Oreobates sanctaecrucis
- Conservation status: Least Concern (IUCN 3.1)

Scientific classification
- Kingdom: Animalia
- Phylum: Chordata
- Class: Amphibia
- Order: Anura
- Clade: Brachycephaloidea
- Family: Craugastoridae
- Genus: Oreobates
- Species: O. sanctaecrucis
- Binomial name: Oreobates sanctaecrucis (Harvey & Keck, 1995)
- Synonyms: Ischnocnema sanctaecrucis Harvey & Keck, 1995;

= Oreobates sanctaecrucis =

- Authority: (Harvey & Keck, 1995)
- Conservation status: LC
- Synonyms: Ischnocnema sanctaecrucis Harvey & Keck, 1995

Species of amphibian

Ischnocnema sanctaecrucis is a species of frog in the family Strabomantidae. It is endemic to Bolivia where it is known from the Santa Cruz and Cochabamba Departments. It is an uncommon, terrestrial frog inhabiting the Yungas forest (humid montane forest, including cloud forest, of the
Andean slopes); it tolerates disturbed habitats.

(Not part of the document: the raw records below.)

/-- Coherence and sharing state: the directory keyed by partition * 2^42 + line, the recalls outstanding, tags of
recalls whose lines were orphaned meanwhile, the grant records, and the revokes in progress. -/
structure Coh where
  dir : List (Nat × DirE)
  ord : Nat
  recalls : List Recall
  lateTags : List (Nat × Nat)
  nextTag : Nat
  grants : List Grant
  revokes : List Revoke
  nextOp : Nat
deriving DecidableEq, Repr

/-! ## Channels and synchronisation objects -/

/-- How far a fetched descriptor has come: held in its wait or behind an earlier one, running, or finished. -/
inductive DPhase where
  | held | running | done
deriving DecidableEq, Repr

/-- A fetched descriptor (R196): its fields, the class and policy it was fetched under (R191), its number in its
channel, its phase, the outcome so far, and how far each stage of a customer pipeline has passed it. -/
structure Dsc where
  seq : Nat
  op : Nat
  flags : Nat
  tag : Nat
  waitH : Nat
  waitV : Nat
  sigH : Nat
  deadline : Nat
  sigAdd : Nat
  args : List Byte
  cls : Nat
  policy : Nat
  ph : DPhase
  status : Nat
  detail : Nat
  result : Nat
  failed : Nat
  overrun : Bool
  fallback : Nat
  late : Bool
  missed : Bool
  step : Nat
  passed : List (Nat × Nat)
  dones : List (Nat × Nat × Nat)
deriving DecidableEq, Repr

/-- An event entry (R319) without its phase. -/
structure Ev where
  typ : Nat
  status : Nat
  detail : Nat
  aux : Nat
  data : Nat
deriving DecidableEq, Repr

/-- Channel states, Table 06.6. -/
inductive ChSt where
  | active | halted | ending
deriving DecidableEq, Repr

/-- A completion that is ready and not yet written (R198): its fields but for slot, phase and SQ_HEAD, which it gets when it is
written, and its class (R277). -/
structure Cqe where
  tag : Nat
  status : Nat
  detail : Nat
  result : Nat
  cls : Nat
deriving DecidableEq, Repr

/-- A channel context (R185, R187). `cqes` holds the completions not yet written, oldest first, and `cqBusy` says that the write of
the first is under way; `haltEv` is the event of a halt that still writes its completions; `ends` holds the CH_RESET (false) and
CH_DESTROY (true) commands that complete after them (R188, R190). -/
structure Chan where
  recipe : Nat
  cls : Nat
  policy : Nat
  sqLog2 : Nat
  cqLog2 : Nat
  loc : Nat
  sqAddr : Nat
  cqAddr : Nat
  sqEp : Nat
  cqEp : Nat
  inflight : Nat
  cqEvent : Bool
  args : Nat
  port : Nat
  st : ChSt
  sqHead : Nat
  sqTail : Nat
  cqTail : Nat
  cqHead : Nat
  phase : Bool
  fetched : List Dsc
  nextSeq : Nat
  lastHalt : Nat
  logical : List Nat
  stages : List (List Nat)
  newPort : Option (Nat × Adm)
  restart : Option (Adm × Bool)
  cqes : List Cqe
  cqBusy : Bool
  haltEv : Option Ev
  ends : List (Bool × Adm)
deriving DecidableEq, Repr

/-- A synchronisation object (R203, R206). -/
structure SyncObj where
  value : Nat
  loc : Nat
  addr : Nat
  ep : Nat
  fn : FnId
  arm : Option Nat
deriving DecidableEq, Repr

/-- An index space of a partition (R177): the next index never issued, those above it that a takeover has claimed out of turn (R419), the
freed ones in order, the generations. -/
structure IdxSpace where
  fresh : Nat
  skip : List Nat
  freed : List Nat
  gens : List (Nat × Nat)
deriving DecidableEq, Repr

/-- Channel and synchronisation state, keyed by partition * 2^14 + index. `wrote` holds the device's own writes into device memory that
have ended, with whether they were carried out, until what they were for takes note. -/
structure Chs where
  chans : List (Nat × Chan)
  chSpace : List (Nat × IdxSpace)
  syncs : List (Nat × SyncObj)
  syncSpace : List (Nat × IdxSpace)
  wrote : List (DevUse × Bool)
deriving DecidableEq, Repr

/-! ## Clusters -/

/-- Cluster states, Table 05.8. -/
inductive ClSt where
  | active | bud | takeover | testing | duplicating | retired
deriving DecidableEq, Repr

/-- An outstanding stream operation (R262): kind 0 load, 1 store, 2 accumulate; the SRAM and memory ranges, the data of
a store, the descriptor it is attributed to, and the bytes of a store whose beats have been granted (R296). -/
structure StreamOp where
  id : Nat
  kind : Nat
  space : Nat
  mem : Nat
  sram : Nat
  len : Nat
  data : List Byte
  desc : Option Nat
  ep : Nat
  sent : Nat
deriving DecidableEq, Repr

/-- A buffer in an input queue (R264): feeding stage, buffer position, length, sender's tag, sender, whether popped. -/
structure QBuf where
  stage : Nat
  pos : Nat
  len : Nat
  tag : Nat
  popped : Bool
deriving DecidableEq, Repr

It has been found under rocks; males have been observed perching on small secondary vegetation. It is not considered threatened by the IUCN. Its range includes the Carrasco and Amboró National Parks.

==Description==
Oreobates sanctaecrucis are medium-sized among the Oreobates; adults measure 35–48 mm in snout–vent length. The head is large and wider than long; the snout is short. The dorsum is pale brown to dark brown with cream flecks; the skin is granular, with round keratinized granules and small, sparse, low, flat warts.